> _Task to complete_: Output every entry below exactly as it is written.

> _Dataset records_:
***
/-- R307, R309 to R312: a second is deferred once while an update is held, waits behind an update in progress, waits for its sampled
frame, and else is applied with what that frame says; a second comes once; an update that ends flips the group's half at the next
close; the release of a hold applies what was deferred; a checkpoint uses the image place that the last good one did not, and ends once
every command of it has completed; a master fade starts from the attenuation of its start. -/
def Obligations.WearAndFades : Prop :=
  (∀ (g : Fin 16) (s : State), pageUp s .trim = true → wearEn s = true → mapGet (fun _ => none) s.trim.wearLast g.val ≠ some (nowSec s) →
    (wearHeld s = true → s.trim.deferSec ≠ some (nowSec s) →
      ∃ t, exec (.wearSecondUpdate g) s = .next t ∧
        t.trim = { s.trim with wearLast := mapSet (fun _ => none) s.trim.wearLast g.val (some (nowSec s))
                               deferSec := some (nowSec s), deferred := min 65535 (s.trim.deferred + 1) } ∧
        (65535 ≤ s.trim.deferred → bitOf (evPend t .trim) 11 = true) ∧
        t = { s with trim := t.trim, evPend := t.evPend, msix := t.msix }) ∧
    (wearHeld s = false → s.trim.wearBusy.contains g.val = true →
      ∃ t, exec (.wearSecondUpdate g) s = .next t ∧ wearWait t g.val = wearWait s g.val ++ [nowSec s] ∧ bitOf (evPend t .trim) 11 = true ∧
        t = { s with trim := t.trim, evPend := t.evPend, msix := t.msix }) ∧
    (wearHeld s = false → s.trim.wearBusy.contains g.val = false → wearWait s g.val = [] →
      (∀ x, wearGainOf s g.val (nowSec s) = some x →
        ∃ t, exec (.wearSecondUpdate g) s = .next t ∧ t.trim.wearBusy.contains g.val = true ∧
          t.trim.wearSec = BitVec.ofNat 32 (nowSec s) ∧ wearWait t g.val = [] ∧
          t = { s with trim := t.trim, mem := t.mem, ecc := t.ecc, hbm := t.hbm, evPend := t.evPend, msix := t.msix }) ∧
      (wearGainOf s g.val (nowSec s) = none →
        ∃ t, exec (.wearSecondUpdate g) s = .next t ∧ wearWait t g.val = [nowSec s] ∧ t.trim.wearBusy = s.trim.wearBusy ∧
          t = { s with trim := t.trim, msix := t.msix }))) ∧
  (∀ (g : Fin 16) (s : State), mapGet (fun _ => none) s.trim.wearLast g.val = some (nowSec s) ∨ wearEn s = false →
    ∃ t, exec (.wearSecondUpdate g) s = .next t ∧ t = { s with msix := t.msix }) ∧
  (∀ (g : Fin 16) (s : State), s.trim.wearBusy.contains g.val = true → hbmLive s = true → wearWait s g.val = [] →
    ∃ t, exec (.wearUpdateDone g) s = .next t ∧ t.trim.wearBusy.contains g.val = false ∧ t.trim.flip.contains g.val = true ∧
      (pageUp s .trim = true → bitOf (evPend t .trim) 10 = true) ∧
      t = { s with trim := t.trim, evPend := t.evPend, msix := t.msix }) ∧
  (∀ s : State, pageUp s .trim = true → bitOf (reg s .trim Off.TRIM_WEAR_CTRL) 1 = true → s.trim.ckpt = none →
    ∃ t, exec .wearHoldRelease s = .next t ∧ t.trim.deferred = 0 ∧ t.trim.deferSec = none ∧
      bitOf (reg t .trim Off.TRIM_WEAR_CTRL) 1 = false ∧
      t = { s with trim := t.trim, regs := t.regs, mem := t.mem, ecc := t.ecc, hbm := t.hbm, evPend := t.evPend, msix := t.msix }) ∧
  (∀ (c : Instr) (s : State), pageUp s .trim = true → s.trim.ckpt = none →
    (c = .wearCkptNow ∨ (c = .wearCkptTimer ∧ regF s .trim Off.TRIM_WEAR_CTRL 16 16 ≠ 0)) →
    ∃ t k, exec c s = .next t ∧ t.trim.ckpt = some k ∧ k.img = (!s.trim.ckptImg) ∧ k.drive = regF s .trim Off.TRIM_CKPT_LBA_HI 24 2 ∧
      k.hdr.take 5 = [1, BitVec.ofNat 32 (wearBlocks s), BitVec.ofNat 32 (nowSec s), BitVec.ofNat 32 (nowSec s / 2 ^ 32 % 65536)
        , s.trim.ckptSeq + 1] ∧
      ((drvAt s k.drive).st ≠ 2 → k.bad = true ∧ k.todo = []) ∧
      t = { s with trim := { s.trim with ckpt := some k }, store := t.store, msix := t.msix }) ∧
  (∀ (ok : Bool) (c : Ckpt) (s : State), s.trim.ckpt = some c →
    (ok = true → c.bad = false → (c.todo ≠ [] ∨ c.out ≠ 0) →
      ∃ t, exec (.wearCkptEnd ok) s = .next t ∧ t = { s with msix := t.msix }) ∧
    (ok = false ∨ c.bad = true ∨ (c.todo = [] ∧ c.out = 0) →
      ∃ t, exec (.wearCkptEnd ok) s = .next t ∧ t.trim.ckpt = none ∧
        t.trim.ckptImg = (if ok && !c.bad then c.img else s.trim.ckptImg) ∧
        t.trim.ckptSeq = (if ok && !c.bad then s.trim.ckptSeq + 1 else s.trim.ckptSeq) ∧
        (pageUp s .trim = true → bitOf (evPend t .trim) (if ok && !c.bad then 13 else 14) = true) ∧
        t = { s with trim := t.trim, mem := t.mem, ecc := t.ecc, hbm := t.hbm, evPend := t.evPend, msix := t.msix })) ∧
  (∀ (now : Bool) (t0 : Rat) (s : State), pageUp s .fade = true →
    t0 = (if now then nowNs s else genTimeNs s (reg s .fade Off.FADE_MF_T0_SEC).toNat (regF s .fade Off.FADE_MF_T0_NS 0 30)) →
    ∃ t, exec (.mfGo now) s = .next t ∧ t.fade = { s.fade with
        master := { t0 := t0, a0 := fadeAt s.fade.master t0, target := regF s .fade Off.FADE_MF_TARGET 0 14,
                    dur := (reg s .fade Off.FADE_MF_DUR).toNat } :: s.fade.master
        masterRun := true } ∧
      ((∃ (g : Fin 16) (pl : FramePlan), pl ∈ (tgen s g.val).plans ∧ pl.started = true ∧ pl.gov = .run ∧ t0 ≤ pl.latch) →
        bitOf (evPend t .fade) 2 = true) ∧
      t = { s with fade := t.fade, evPend := t.evPend, msix := t.msix })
***
> _Solution below_:
/-- R307, R309 to R312: a second is deferred once while an update is held, waits behind an update in progress, waits for its sampled
frame, and else is applied with what that frame says; a second comes once; an update that ends flips the group's half at the next
close; the release of a hold applies what was deferred; a checkpoint uses the image place that the last good one did not, and ends once
every command of it has completed; a master fade starts from the attenuation of its start. -/
def Obligations.WearAndFades : Prop :=
  (∀ (g : Fin 16) (s : State), pageUp s .trim = true → wearEn s = true → mapGet (fun _ => none) s.trim.wearLast g.val ≠ some (nowSec s) →
    (wearHeld s = true → s.trim.deferSec ≠ some (nowSec s) →
      ∃ t, exec (.wearSecondUpdate g) s = .next t ∧
        t.trim = { s.trim with wearLast := mapSet (fun _ => none) s.trim.wearLast g.val (some (nowSec s))
                               deferSec := some (nowSec s), deferred := min 65535 (s.trim.deferred + 1) } ∧
        (65535 ≤ s.trim.deferred → bitOf (evPend t .trim) 11 = true) ∧
        t = { s with trim := t.trim, evPend := t.evPend, msix := t.msix }) ∧
    (wearHeld s = false → s.trim.wearBusy.contains g.val = true →
      ∃ t, exec (.wearSecondUpdate g) s = .next t ∧ wearWait t g.val = wearWait s g.val ++ [nowSec s] ∧ bitOf (evPend t .trim) 11 = true ∧
        t = { s with trim := t.trim, evPend := t.evPend, msix := t.msix }) ∧
    (wearHeld s = false → s.trim.wearBusy.contains g.val = false → wearWait s g.val = [] →
      (∀ x, wearGainOf s g.val (nowSec s) = some x →
        ∃ t, exec (.wearSecondUpdate g) s = .next t ∧ t.trim.wearBusy.contains g.val = true ∧
          t.trim.wearSec = BitVec.ofNat 32 (nowSec s) ∧ wearWait t g.val = [] ∧
          t = { s with trim := t.trim, mem := t.mem, ecc := t.ecc, hbm := t.hbm, evPend := t.evPend, msix := t.msix }) ∧
      (wearGainOf s g.val (nowSec s) = none →
        ∃ t, exec (.wearSecondUpdate g) s = .next t ∧ wearWait t g.val = [nowSec s] ∧ t.trim.wearBusy = s.trim.wearBusy ∧
          t = { s with trim := t.trim, msix := t.msix }))) ∧
  (∀ (g : Fin 16) (s : State), mapGet (fun _ => none) s.trim.wearLast g.val = some (nowSec s) ∨ wearEn s = false →
    ∃ t, exec (.wearSecondUpdate g) s = .next t ∧ t = { s with msix := t.msix }) ∧
  (∀ (g : Fin 16) (s : State), s.trim.wearBusy.contains g.val = true → hbmLive s = true → wearWait s g.val = [] →
    ∃ t, exec (.wearUpdateDone g) s = .next t ∧ t.trim.wearBusy.contains g.val = false ∧ t.trim.flip.contains g.val = true ∧
      (pageUp s .trim = true → bitOf (evPend t .trim) 10 = true) ∧
      t = { s with trim := t.trim, evPend := t.evPend, msix := t.msix }) ∧
  (∀ s : State, pageUp s .trim = true → bitOf (reg s .trim Off.TRIM_WEAR_CTRL) 1 = true → s.trim.ckpt = none →
    ∃ t, exec .wearHoldRelease s = .next t ∧ t.trim.deferred = 0 ∧ t.trim.deferSec = none ∧
      bitOf (reg t .trim Off.TRIM_WEAR_CTRL) 1 = false ∧
      t = { s with trim := t.trim, regs := t.regs, mem := t.mem, ecc := t.ecc, hbm := t.hbm, evPend := t.evPend, msix := t.msix }) ∧
  (∀ (c : Instr) (s : State), pageUp s .trim = true → s.trim.ckpt = none →
    (c = .wearCkptNow ∨ (c = .wearCkptTimer ∧ regF s .trim Off.TRIM_WEAR_CTRL 16 16 ≠ 0)) →
    ∃ t k, exec c s = .next t ∧ t.trim.ckpt = some k ∧ k.img = (!s.trim.ckptImg) ∧ k.drive = regF s .trim Off.TRIM_CKPT_LBA_HI 24 2 ∧
      k.hdr.take 5 = [1, BitVec.ofNat 32 (wearBlocks s), BitVec.ofNat 32 (nowSec s), BitVec.ofNat 32 (nowSec s / 2 ^ 32 % 65536)
        , s.trim.ckptSeq + 1] ∧
      ((drvAt s k.drive).st ≠ 2 → k.bad = true ∧ k.todo = []) ∧
      t = { s with trim := { s.trim with ckpt := some k }, store := t.store, msix := t.msix }) ∧
  (∀ (ok : Bool) (c : Ckpt) (s : State), s.trim.ckpt = some c →
    (ok = true → c.bad = false → (c.todo ≠ [] ∨ c.out ≠ 0) →
      ∃ t, exec (.wearCkptEnd ok) s = .next t ∧ t = { s with msix := t.msix }) ∧
    (ok = false ∨ c.bad = true ∨ (c.todo = [] ∧ c.out = 0) →
      ∃ t, exec (.wearCkptEnd ok) s = .next t ∧ t.trim.ckpt = none ∧
        t.trim.ckptImg = (if ok && !c.bad then c.img else s.trim.ckptImg) ∧
        t.trim.ckptSeq = (if ok && !c.bad then s.trim.ckptSeq + 1 else s.trim.ckptSeq) ∧
        (pageUp s .trim = true → bitOf (evPend t .trim) (if ok && !c.bad then 13 else 14) = true) ∧
        t = { s with trim := t.trim, mem := t.mem, ecc := t.ecc, hbm := t.hbm, evPend := t.evPend, msix := t.msix })) ∧
  (∀ (now : Bool) (t0 : Rat) (s : State), pageUp s .fade = true →
    t0 = (if now then nowNs s else genTimeNs s (reg s .fade Off.FADE_MF_T0_SEC).toNat (regF s .fade Off.FADE_MF_T0_NS 0 30)) →
    ∃ t, exec (.mfGo now) s = .next t ∧ t.fade = { s.fade with
        master := { t0 := t0, a0 := fadeAt s.fade.master t0, target := regF s .fade Off.FADE_MF_TARGET 0 14,
                    dur := (reg s .fade Off.FADE_MF_DUR).toNat } :: s.fade.master
        masterRun := true } ∧
      ((∃ (g : Fin 16) (pl : FramePlan), pl ∈ (tgen s g.val).plans ∧ pl.started = true ∧ pl.gov = .run ∧ t0 ≤ pl.latch) →
        bitOf (evPend t .fade) 2 = true) ∧
      t = { s with fade := t.fade, evPend := t.evPend, msix := t.msix })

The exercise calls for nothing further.